-- Opening Marker --

-- ==== Sys2Proof/Machine/HostEvents.lean ====
section
/-! DEFINITION. The host link, the second tier, checkpoints and the loss of power (R350, R354 to R356, R447 to R449). -/

namespace Sys2Proof.Machine

/-! ### The image (R355) -/

/-- Bytes of an image. -/
def imageBytes : Nat := 555393024000
/-- Image offsets of the vaults, the accumulator stores and the header. -/
def imageVaults : Nat := 8 * 2 ^ 36
def imageAccs : Nat := imageVaults + 3 * 2 ^ 30
def imageHeader : Nat := imageVaults + 21 * 2 ^ 28

/-- Image offset of a byte of this module's memory, by its key: HBM, and the stores of present cores. -/
def State.imageOffset (s : State) (key : Nat) : Option Nat :=
  let o := paOffset key
  let g := o / 2 ^ 29 * 96 + o / 2 ^ 22 % 128
  let here := decide (o < 2 ^ 32) && decide (o / 2 ^ 22 % 128 < 96) && (s.core g).present
  match paSpace key with
  | 0 => if o < 2 ^ 39 ∧ o % 2 ^ 36 < 64000000000 then some o else none
  | 4 => if here then some (imageVaults + g * 2 ^ 22 + o % 2 ^ 22) else none
  | 5 => if here ∧ o % 2 ^ 22 < 3 * 2 ^ 20 then some (imageAccs + g * (3 * 2 ^ 20) + o % 2 ^ 22) else none
  | _ => none

/-- The byte of memory that an image offset stands for: the inverse, none for the header and absent cores. -/
def State.imageSource (s : State) (i : Nat) : Option Nat :=
  if i < imageVaults then (if i % 2 ^ 36 < 64000000000 then some i else none)
  else if i < imageAccs then
    let g := (i - imageVaults) / 2 ^ 22
    if (s.core g).present then some (vaultAt g ((i - imageVaults) % 2 ^ 22)) else none
  else if i < imageHeader then
    let g := (i - imageAccs) / (3 * 2 ^ 20)
    if (s.core g).present then some (accAt g 0 + (i - imageAccs) % (3 * 2 ^ 20)) else none
  else none

/-- An offset below the header that the layout gives content. -/
def inImage (i : Nat) : Bool := decide (i < imageHeader) && (decide (imageVaults ≤ i) || decide (i % 2 ^ 36 < 64000000000))

/-- A byte of the second tier lies in the image at `base`: its image offset. -/
def tierOffset (base key : Nat) : Option Nat :=
  let o := paOffset key
  if paSpace key = 1 ∧ base ≤ o ∧ inImage (o - base) then some (o - base) else none

/-- Key of an image offset in the second tier. -/
def tierKey (base i : Nat) : Nat := 2 ^ 48 + base + i

/-- Write the bytes of the image below an offset, with their poison marks, but for the header (R355, R412). -/
def State.writeImage (s : State) (base below : Nat) : State :=
  let due (i : Nat) : Bool := decide (i < below)
  let kept := s.mem.filter (fun c => !((tierOffset base c.1).map due).getD false)
  let marks := (s.poison.filterMap s.imageOffset).filter due
  let mem := s.mem.foldl (fun m c => match s.imageOffset c.1 with
    | some i => if due i then put (0 : Byte) m (tierKey base i) c.2 else m
    | none => m) kept
  ({ s with mem := mem, poison := s.poison.filter (fun u => !((tierOffset base u).map due).getD false) }).markAll (marks.map (tierKey base))

/-- Write an image back, with its poison marks (R379). -/
def State.readImage (s : State) (base : Nat) : State :=
  let kept := s.mem.filter (fun c => (s.imageOffset c.1).isNone)
  let source (key : Nat) : Option Nat := (tierOffset base key).bind s.imageSource
  let marks := s.poison.flatMap (fun u => (span 0 4).filterMap (fun j => source (u + 8 * j)))
  let mem := s.mem.foldl (fun m c => match source c.1 with
    | some k => put (0 : Byte) m k c.2
    | none => m) kept
  ({ s with mem := mem, poison := s.poison.filter (fun u => (s.imageOffset u).isNone) }).markAll marks

/-- Write zero to the header's first 64 bytes (R449). -/
def State.zeroHeader (s : State) (base : Nat) : State := s.store (span (tierKey base imageHeader) 64) (List.replicate 64 0)

/-! ### BAR2 (R350) -/

/-- Bytes as a read from outside returns them: a unit that is poisoned holds its array's check pattern, a free value (R412; log
entry 5). -/
def State.outsideRead (s : State) (addrs : List Nat) : List Byte × State :=
  (((span 0 addrs.length).zip addrs).map (fun e => if s.poisoned e.2 then BitVec.ofNat 8 (Config.free (s.freeCtr + e.1)) else s.byte e.2),
   { s with freeCtr := s.freeCtr + addrs.length })

/-- A host access to BAR2 through HWIN: an unmapped address or an AtomicOp completes with Unsupported Request (R350). Lost metadata of
its lines poisons them first (R417; log entry 145). -/
def State.hostBar2 (s : State) (off : Nat) (op : HostOp) : State :=
  let o := s.host.hwin.toNat * 65536 + off
  let s := match op with
    | .atomicOp => s
    | .read n => s.spoilAt (span o n)
    | .write b => s.spoilAt (span o b.length)
  match op with
  | .atomicOp => s.reply none
  | .read n =>
    let a := span o n
    if a.all s.mapped && decide (o + n ≤ 2 ^ 48) then let r := s.outsideRead a; r.2.reply (some r.1) else s.reply none
  | .write b => if (span o b.length).all s.mapped && decide (o + b.length ≤ 2 ^ 48) then s.store (span o b.length) b else s.reply none

/-! ### A checkpoint (R356, R449) -/

/-- Step 1: every running task is asked to go, and staged tasks are withdrawn (R44, R317). -/
def State.quiesce (s : State) : State :=
  let asked := s.cores.filterMap (fun c => match c.2.task with
    | some t =>
      if s.preempts.any (fun p => decide ((p.launch, p.stage, p.tidx) = (t.launch, t.stage, t.tidx))) then none
      else some ({ core := c.1, launch := t.launch, stage := t.stage, tidx := t.tidx } : Preempt)
    | none => none)
  let s := s.cores.foldl (fun s c => s.withdrawStaged c.1) s
  { s with preempts := s.preempts ++ asked }

/-- The checkpoint ends: requests and queues go on, HOLD is obeyed, and the host's held accesses are released (R356). -/
def State.endCheckpoint (s : State) (c : Checkpoint) : State :=
  s.host.waiting.foldl (fun s e => if e.1 = 0 then s.hostBar0 e.2.1 e.2.2 else s.hostBar2 e.2.1 e.2.2) { s with host := { s.host with checkpoint := none, hold := c.hold, waiting := [] } }

/-- The checkpoint cannot reach its completion record: the image offset reached and the cause of the stop (R449). -/
def State.interruptCheckpoint (s : State) (c : Checkpoint) (reached cause : Nat) : State :=
  (s.enter (s.commandRecord c.queue 0x6C c.index c.tag c.irq (BitVec.ofNat 64 reached) (BitVec.ofNat 64 cause))).endCheckpoint c

/-- CHECKPOINT (R355, R356, R449): without the second tier it is interrupted at once. -/
def execCheckpoint (s : State) : Result :=
  let n := s.ev.num
  .next (s.withCommand n 5 (fun s =>
    let c : Checkpoint := { queue := n, index := (s.queue n).head, tag := s.cmdTag n, irq := s.cmdIrq n, base := s.cmdWord n 1,
                            hold := decide (s.cmdWord n 2 = 1) }
    let s := s.accept n none
    if s.host.tierUp then ({ s with host := { s.host with checkpoint := some c } }).quiesce else s.interruptCheckpoint c 0 0x6B))

/-- Step 4: every die exchanges, and HOME 0 copies go to their frames; the frames are Keystone's own copies (R335). -/
def State.settleLattice (s : State) : State :=
  let s := (s.dies.map (·.1)).foldl (fun s d => if d < 8 then s.exchangeWhole d s.upsets.length else s) s
  s.dies.foldl (fun s d => (d.2.granules.filter (fun e => e.2.home0)).foldl (fun s e =>
    ((s.store (span (64 * e.1) 64) (leBytes 64 e.2.value.toNat)).markAll (e.2.poison.map (fun u => 64 * e.1 + 8 * u))).onDie d.1
      (fun x => x.setGranule e.1 { e.2 with dirty := false })) s) s

/-- A launch as its restart records describe it: every task is re-queued, and no core is its own. -/
def Launch.parked (l : Launch) : Launch := { l with stages := l.stages.map (fun st => { st with cores := [], staged := 0, waiting := false }) }

/-- Steps 4 and 5: the image, then its header, whose layout is private to the device (log entry 49). -/
def State.writeCheckpoint (s : State) (c : Checkpoint) : State :=
  let s := (s.settleLattice.zeroHeader c.base).writeImage c.base imageBytes
  let header := (span 0 65536).map (fun k => BitVec.ofNat 8 (Config.free (s.freeCtr + k)))
  let image : Image :=
    { base := c.base, header := header, tag := c.tag, time := (s.die 8).time, seq := s.log.wr,
      heads := s.queues.foldl (fun m q => put 0 m q.1 q.2.head) [], launches := (s.launches.filter (fun l => l.state = .running)).map Launch.parked, shadow := s.flow.shadow }
  { s.store (span (tierKey c.base imageHeader) 65536) header with
    freeCtr := s.freeCtr + 65536, host := { s.host with images := s.host.images.filter (fun i => decide (i.base ≠ c.base)) ++ [image] } }

/-- CHECKPOINT_COMPLETION (R356, R449). -/
def execCheckpointCompletion (s : State) : Result :=
  .next (match s.host.checkpoint with
    | none => s
    | some c =>
      if !s.isQuiet then s
      else if !s.host.tierUp then s.interruptCheckpoint c 0 0x6B
      else ((s.writeCheckpoint c).completeCommand c.queue c.index c.tag c.irq).endCheckpoint c)

/-- Keystone restores an image (R379): memory and the heads of all sixteen queues; launches of the image start again from their restart
records, and replicas of the lattice are obtained anew. None where the image is not complete, or its header is not one that this module
wrote there (log entry 49). -/
def State.restore (s : State) (base : Nat) : Option State :=
  let header := s.load (span (tierKey base imageHeader) 65536)
  if (header.take 64).all (fun b => b = 0) then none
  else
    match s.host.images.find? (fun i => decide (i.base = base) && decide (i.header = header)) with
    | none => none
    | some i =>
      let s := s.readImage base
      let s := { s.mapDies (fun _ d => { d with granules := [], wanted := [] }) with flow := { s.flow with shadow := [], known := [], podDirty := [], asked := [], pods := [] } }
      let ids := i.launches.map (fun l => l.id)
      let s := { s with launches := s.launches.filter (fun l => !ids.contains l.id) ++ i.launches,
                        nextLaunch := ids.foldl (fun n k => max n (k + 1)) s.nextLaunch,
                        flow := { s.flow with shadow := i.shadow } }
      let s := (span 0 16).foldl (fun s n => s.onQueue n (fun q => { q with head := look 0 i.heads n, tail := look 0 i.heads n })) s
      some (i.launches.foldl (fun s l => s.onQueue l.queue (fun q => { q with pending := q.pending ++ [(l.head, l.tag, l.irq, none)] })) s)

-- Closing Marker --

● **Task to carry out**
Within the listing above, extract exactly the lines from the line with "def inImage (i" to the line with "let due (i : Nat)", the two named lines included, and no others.

● **Response below**
def inImage (i : Nat) : Bool := decide (i < imageHeader) && (decide (imageVaults ≤ i) || decide (i % 2 ^ 36 < 64000000000))

/-- A byte of the second tier lies in the image at `base`: its image offset. -/
def tierOffset (base key : Nat) : Option Nat :=
  let o := paOffset key
  if paSpace key = 1 ∧ base ≤ o ∧ inImage (o - base) then some (o - base) else none

/-- Key of an image offset in the second tier. -/
def tierKey (base i : Nat) : Nat := 2 ^ 48 + base + i

/-- Write the bytes of the image below an offset, with their poison marks, but for the header (R355, R412). -/
def State.writeImage (s : State) (base below : Nat) : State :=
  let due (i : Nat) : Bool := decide (i < below)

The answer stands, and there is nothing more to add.